Collected data
_ _ _ _

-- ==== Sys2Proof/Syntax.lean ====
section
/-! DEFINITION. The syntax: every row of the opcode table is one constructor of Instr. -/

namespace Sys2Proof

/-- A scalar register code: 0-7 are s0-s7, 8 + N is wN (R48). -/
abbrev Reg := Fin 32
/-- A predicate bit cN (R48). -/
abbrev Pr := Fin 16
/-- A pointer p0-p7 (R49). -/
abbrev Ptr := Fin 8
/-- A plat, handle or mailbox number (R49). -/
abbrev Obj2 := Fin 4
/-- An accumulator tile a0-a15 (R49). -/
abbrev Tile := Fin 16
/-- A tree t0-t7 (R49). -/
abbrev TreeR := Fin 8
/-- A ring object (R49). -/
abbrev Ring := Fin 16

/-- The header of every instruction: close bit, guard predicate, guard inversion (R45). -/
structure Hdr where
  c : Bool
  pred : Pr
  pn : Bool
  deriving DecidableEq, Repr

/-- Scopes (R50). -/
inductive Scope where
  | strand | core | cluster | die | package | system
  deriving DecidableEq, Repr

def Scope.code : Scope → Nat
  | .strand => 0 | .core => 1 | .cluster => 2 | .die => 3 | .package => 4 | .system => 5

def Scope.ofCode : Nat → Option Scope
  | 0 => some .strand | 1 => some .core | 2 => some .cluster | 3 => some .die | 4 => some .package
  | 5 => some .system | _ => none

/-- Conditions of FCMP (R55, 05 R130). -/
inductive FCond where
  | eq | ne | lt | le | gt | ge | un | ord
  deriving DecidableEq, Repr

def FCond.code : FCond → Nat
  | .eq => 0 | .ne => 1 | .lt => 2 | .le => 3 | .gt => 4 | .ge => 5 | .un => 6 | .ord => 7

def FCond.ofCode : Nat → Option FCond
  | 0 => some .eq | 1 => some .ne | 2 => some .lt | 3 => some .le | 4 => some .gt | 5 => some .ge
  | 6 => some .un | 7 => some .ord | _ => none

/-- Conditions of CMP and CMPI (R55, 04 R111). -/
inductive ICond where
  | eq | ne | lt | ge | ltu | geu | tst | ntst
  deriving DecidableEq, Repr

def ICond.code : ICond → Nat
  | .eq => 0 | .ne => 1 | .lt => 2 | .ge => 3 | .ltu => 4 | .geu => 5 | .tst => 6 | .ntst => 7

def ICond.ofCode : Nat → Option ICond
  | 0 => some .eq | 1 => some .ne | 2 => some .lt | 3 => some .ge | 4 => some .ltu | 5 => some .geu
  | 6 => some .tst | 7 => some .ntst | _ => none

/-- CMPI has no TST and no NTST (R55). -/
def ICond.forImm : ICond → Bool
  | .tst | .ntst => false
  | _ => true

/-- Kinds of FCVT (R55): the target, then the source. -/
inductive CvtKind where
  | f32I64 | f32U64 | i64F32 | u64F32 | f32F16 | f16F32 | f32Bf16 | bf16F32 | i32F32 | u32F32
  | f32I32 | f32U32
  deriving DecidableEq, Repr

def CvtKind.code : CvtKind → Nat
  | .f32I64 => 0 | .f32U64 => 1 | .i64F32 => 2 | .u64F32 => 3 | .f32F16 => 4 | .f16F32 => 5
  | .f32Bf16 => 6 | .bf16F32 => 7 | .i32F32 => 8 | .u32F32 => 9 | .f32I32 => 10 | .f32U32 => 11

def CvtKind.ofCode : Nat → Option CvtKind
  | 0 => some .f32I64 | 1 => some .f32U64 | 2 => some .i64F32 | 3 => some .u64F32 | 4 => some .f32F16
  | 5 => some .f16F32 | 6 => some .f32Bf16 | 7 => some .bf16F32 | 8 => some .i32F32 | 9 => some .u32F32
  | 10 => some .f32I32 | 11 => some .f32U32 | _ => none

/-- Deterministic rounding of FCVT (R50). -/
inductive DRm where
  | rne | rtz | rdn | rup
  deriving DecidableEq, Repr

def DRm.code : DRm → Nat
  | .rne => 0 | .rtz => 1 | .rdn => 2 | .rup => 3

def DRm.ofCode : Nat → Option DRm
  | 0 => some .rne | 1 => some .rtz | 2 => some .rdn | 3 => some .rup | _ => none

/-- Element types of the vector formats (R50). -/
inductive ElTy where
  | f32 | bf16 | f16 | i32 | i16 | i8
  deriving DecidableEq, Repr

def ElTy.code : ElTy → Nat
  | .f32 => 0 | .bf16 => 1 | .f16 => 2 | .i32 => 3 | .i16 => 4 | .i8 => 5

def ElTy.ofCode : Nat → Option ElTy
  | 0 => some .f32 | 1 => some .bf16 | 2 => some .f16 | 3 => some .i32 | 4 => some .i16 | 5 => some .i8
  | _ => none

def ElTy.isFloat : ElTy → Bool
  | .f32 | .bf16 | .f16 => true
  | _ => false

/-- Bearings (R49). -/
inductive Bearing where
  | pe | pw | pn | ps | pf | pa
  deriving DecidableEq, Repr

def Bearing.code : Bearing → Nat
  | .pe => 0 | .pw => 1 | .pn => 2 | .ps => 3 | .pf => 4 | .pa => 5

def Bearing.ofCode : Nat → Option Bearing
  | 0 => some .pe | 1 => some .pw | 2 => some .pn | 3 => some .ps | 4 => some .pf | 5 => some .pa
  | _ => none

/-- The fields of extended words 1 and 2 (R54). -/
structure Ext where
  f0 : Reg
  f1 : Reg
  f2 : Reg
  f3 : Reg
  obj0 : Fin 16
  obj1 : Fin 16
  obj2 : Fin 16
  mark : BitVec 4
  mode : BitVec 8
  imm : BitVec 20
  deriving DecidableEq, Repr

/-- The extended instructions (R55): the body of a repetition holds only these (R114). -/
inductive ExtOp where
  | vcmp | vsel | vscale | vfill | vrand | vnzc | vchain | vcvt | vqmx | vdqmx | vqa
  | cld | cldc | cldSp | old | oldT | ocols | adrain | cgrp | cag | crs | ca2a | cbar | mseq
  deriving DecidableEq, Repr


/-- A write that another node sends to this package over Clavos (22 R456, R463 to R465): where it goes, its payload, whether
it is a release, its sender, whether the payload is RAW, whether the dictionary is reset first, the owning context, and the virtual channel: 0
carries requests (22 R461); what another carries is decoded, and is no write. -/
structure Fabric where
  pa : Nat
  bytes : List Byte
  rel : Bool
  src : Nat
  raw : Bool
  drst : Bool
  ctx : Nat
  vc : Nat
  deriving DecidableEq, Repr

_ _ _ _

Copy the lines above exactly. Start with the line containing "def CvtKind.code : CvtKind → Nat", end with the line containing "9 => some .u32F32", and include both.

[TASK RESULT]:
def CvtKind.code : CvtKind → Nat
  | .f32I64 => 0 | .f32U64 => 1 | .i64F32 => 2 | .u64F32 => 3 | .f32F16 => 4 | .f16F32 => 5
  | .f32Bf16 => 6 | .bf16F32 => 7 | .i32F32 => 8 | .u32F32 => 9 | .f32I32 => 10 | .f32U32 => 11

def CvtKind.ofCode : Nat → Option CvtKind
  | 0 => some .f32I64 | 1 => some .f32U64 | 2 => some .i64F32 | 3 => some .u64F32 | 4 => some .f32F16
  | 5 => some .f16F32 | 6 => some .f32Bf16 | 7 => some .bf16F32 | 8 => some .i32F32 | 9 => some .u32F32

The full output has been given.